EXERCISE DIRECTIONS
Retype only the lines at the head of the records, first through the one with "open Sys2Proof Sys2Proof.Machine", exactly as written.

Stored records

-- ==== Sys2Proof/Laws/KeepsMeanings.lean ====
section
/-! SUPPORT. What each command's meaning keeps when it answers a next state: the commands waiting, which part it is, and the invariant. -/

namespace Sys2Proof.Laws

set_option Elab.async false

open Sys2Proof Sys2Proof.Machine Sys2Proof.Safety

/-- From `o`, an outcome that is a next state keeps. -/
structure KeepsO (o : State) (r : Host.Outcome State Fault Refusal) : Prop where
  out : ∀ t, r = .next t → Keeps o t

theorem keepsO_next {o t} (h : Keeps o t) : KeepsO o (.next t) := ⟨fun _ e => by cases e; exact h⟩

theorem keepsO_fault {o f} : KeepsO o (.fault f) := ⟨fun _ e => by cases e⟩

theorem keepsO_guard {o t b} (h : Keeps o t) : KeepsO o (guardUnit b t) := by
  unfold guardUnit
  split
  · exact keepsO_next h
  · exact keepsO_fault

theorem keeps_execPoisonSeenClear {o s : State} {q} (h : Keeps o s) : KeepsO o (execPoisonSeenClear q s) :=
  keepsO_guard (keeps_updQueue h)

theorem keeps_execCtrlRejectedClear {o s : State} {q} (h : Keeps o s) : KeepsO o (execCtrlRejectedClear q s) :=
  keepsO_guard (keeps_updQueue h)

theorem keeps_execOverrunClear {o s : State} {q} (h : Keeps o s) : KeepsO o (execOverrunClear q s) :=
  keepsO_guard (keeps_updQueue h)

theorem keeps_execSqDataToken {o s : State} {q} (h : Keeps o s) : KeepsO o (execSqDataToken q s) :=
  keepsO_guard (keeps_sqDataToken h)

theorem keeps_execSqControlWord {o s : State} {q} (h : Keeps o s) : KeepsO o (execSqControlWord q s) :=
  keepsO_guard (keeps_sqControlWord h)

theorem keeps_execSqReadDelivery {o s : State} {q parityOk} (h : Keeps o s) : KeepsO o (execSqReadDelivery q parityOk s) :=
  keepsO_guard (keeps_sqReadDelivery h)

theorem keeps_execArbSampleToken {o s : State} {first} (h : Keeps o s) : KeepsO o (execArbSampleToken first s) :=
  keepsO_guard (keeps_sampleToken h)

theorem keeps_execArbSampleStart {o s : State} {first} (h : Keeps o s) : KeepsO o (execArbSampleStart first s) :=
  keepsO_guard (keeps_sampleStart h)

theorem keeps_execLaneSlipGo {o s : State} {port lane offset} (h : Keeps o s) : KeepsO o (execLaneSlipGo port lane offset s) := by
  unfold execLaneSlipGo
  repeat' first | with_reducible apply keepsO_guard | with_reducible assumption | with_reducible apply keeps_slipGo

theorem keeps_execLaneSlipTestDone {o s : State} {port lane bits} (h : Keeps o s) : KeepsO o (execLaneSlipTestDone port lane bits s) := by
  unfold execLaneSlipTestDone
  repeat' first | with_reducible apply keepsO_guard | with_reducible assumption | with_reducible apply keeps_slipDone

theorem keeps_execAlignGroupReceive {o s : State} {port lane group rest} (h : Keeps o s) :
    KeepsO o (execAlignGroupReceive port lane group rest s) := by
  unfold execAlignGroupReceive
  repeat' first
    | with_reducible apply keepsO_guard
    | with_reducible assumption
    | intro _
    | with_reducible apply keeps_alignReceive
    | with_reducible apply keeps_missFrame
    | with_reducible apply keeps_ite_same
    | split

theorem keeps_execTxCountdownEnd {o s : State} {port lane} (h : Keeps o s) : KeepsO o (execTxCountdownEnd port lane s) :=
  keepsO_guard (keeps_countdownEnd h)

theorem keeps_execTxDeafTimeout {o s : State} {port} (h : Keeps o s) : KeepsO o (execTxDeafTimeout port s) :=
  keepsO_guard (keeps_deafTimeout h)

theorem keeps_execFomWindow {o s : State} {port lane fom} (h : Keeps o s) : KeepsO o (execFomWindow port lane fom s) :=
  keepsO_guard (keeps_fomWindow h)

theorem keeps_execLaneLost {o s : State} {port lane cause} (h : Keeps o s) : KeepsO o (execLaneLost port lane cause s) :=
  keepsO_guard (keeps_laneLost h)

theorem keeps_execPortDownFlush {o s : State} {port} (h : Keeps o s) : KeepsO o (execPortDownFlush port s) :=
  keepsO_guard (keeps_downFlush h)

theorem keeps_execDeepDrainDone {o s : State} {port} (h : Keeps o s) : KeepsO o (execDeepDrainDone port s) :=
  keepsO_guard (keeps_drainDone h)

theorem keeps_execDeepDrainTimeout {o s : State} {port} (h : Keeps o s) : KeepsO o (execDeepDrainTimeout port s) :=
  keepsO_guard (keeps_drainTimeout h)

theorem keeps_execActivityWake {o s : State} {port} (h : Keeps o s) : KeepsO o (execActivityWake port s) :=
  keepsO_guard (keeps_activityWake h)

theorem keeps_execFlitReceive {o s : State} {port lane slot groups parity next} (h : Keeps o s) :
    KeepsO o (execFlitReceive port lane slot groups parity next s) := by
  unfold execFlitReceive
  repeat' first | with_reducible apply keepsO_guard | with_reducible assumption | with_reducible apply keeps_flitReceive

theorem keeps_execNakRepeat {o s : State} {port} (h : Keeps o s) : KeepsO o (execNakRepeat port s) :=
  keepsO_guard (keeps_nakRepeat h)

theorem keeps_execRetryTimeout {o s : State} {port} (h : Keeps o s) : KeepsO o (execRetryTimeout port s) :=
  keepsO_guard (keeps_retryTimeout h)

theorem keeps_execReduceBlockEntry {o s : State} {channel} (h : Keeps o s) : KeepsO o (execReduceBlockEntry channel s) :=
  keepsO_guard (keeps_blockEntry h)

theorem keeps_execReducePass1Up {o s : State} {channel} (h : Keeps o s) : KeepsO o (execReducePass1Up channel s) :=
  keepsO_guard (keeps_pass1Up h)

theorem keeps_execReducePass2Up {o s : State} {channel} (h : Keeps o s) : KeepsO o (execReducePass2Up channel s) :=
  keepsO_guard (keeps_pass2Up h)

theorem keeps_execReducePass1Down {o s : State} {channel} (h : Keeps o s) : KeepsO o (execReducePass1Down channel s) :=
  keepsO_guard (keeps_pass1Down h)

theorem keeps_execReducePass2Down {o s : State} {channel} (h : Keeps o s) : KeepsO o (execReducePass2Down channel s) :=
  keepsO_guard (keeps_pass2Down h)

theorem keeps_execFaultStatusClear {o s : State} {part} (h : Keeps o s) : KeepsO o (execFaultStatusClear part s) :=
  keepsO_guard (keeps_clearFaultLog h)

theorem keeps_execSamplerEnable {o s : State} {part on} (h : Keeps o s) : KeepsO o (execSamplerEnable part on s) :=
  keepsO_guard (keeps_samplerEnable h)

theorem keeps_execSamplerSnapshot {o s : State} {part} (h : Keeps o s) : KeepsO o (execSamplerSnapshot part s) :=
  keepsO_guard (keeps_samplerSnapshot h)

theorem keeps_execDeadlockDetect {o s : State} {part} (h : Keeps o s) : KeepsO o (execDeadlockDetect part s) :=
  keepsO_guard (keeps_deadlockDetect h)

theorem keeps_execDeadlockReinject {o s : State} {col row dir} (h : Keeps o s) : KeepsO o (execDeadlockReinject col row dir s) :=
  keepsO_guard (keeps_deadlockReinject h)

theorem keeps_execDrainEmpty {o s : State} {part ctx} (h : Keeps o s) : KeepsO o (execDrainEmpty part ctx s) :=
  keepsO_guard (keeps_drainEmpty h)

theorem keeps_execDrainLimit {o s : State} {part ctx} (h : Keeps o s) : KeepsO o (execDrainLimit part ctx s) :=
  keepsO_guard (keeps_drainLimit h)

theorem keeps_execStepEnd {o s : State} {part} (h : Keeps o s) : KeepsO o (execStepEnd part s) :=
  keepsO_guard (keeps_stepEnd h)

theorem keeps_execSnapshotDrain {o s : State} {part} (h : Keeps o s) : KeepsO o (execSnapshotDrain part s) :=
  keepsO_guard (keeps_snapshotDrain h)

theorem keeps_execRefusedClear {o s : State} (h : Keeps o s) : KeepsO o (execRefusedClear s) := by
  unfold execRefusedClear
  repeat' first | with_reducible apply keepsO_next | with_reducible assumption | with_reducible apply keeps_clearRefused

theorem keeps_execPpsCfgEnable {o s : State} {on} (h : Keeps o s) : KeepsO o (execPpsCfgEnable on s) :=
  keepsO_next (keeps_setPps h)

theorem keeps_execSecondCarry {o s : State} (h : Keeps o s) : KeepsO o (execSecondCarry s) := by
  unfold execSecondCarry
  repeat' first
    | with_reducible apply keepsO_next
    | with_reducible assumption
    | intro _
    | with_reducible apply keeps_applyTick
    | with_reducible apply keeps_ite_same

theorem keeps_execPpsOutEnd {o s : State} (h : Keeps o s) : KeepsO o (execPpsOutEnd s) := by
  unfold execPpsOutEnd
  dsimp only
  repeat' first
    | with_reducible apply keepsO_next
    | with_reducible assumption
    | with_reducible exact id
    | intro _
    | with_reducible apply keeps_ite_same
    | split
    | with_reducible apply keeps_mk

RESPONSE TO THIS EXERCISE
-- ==== Sys2Proof/Laws/KeepsMeanings.lean ====
section
/-! SUPPORT. What each command's meaning keeps when it answers a next state: the commands waiting, which part it is, and the invariant. -/

namespace Sys2Proof.Laws

set_option Elab.async false

open Sys2Proof Sys2Proof.Machine Sys2Proof.Safety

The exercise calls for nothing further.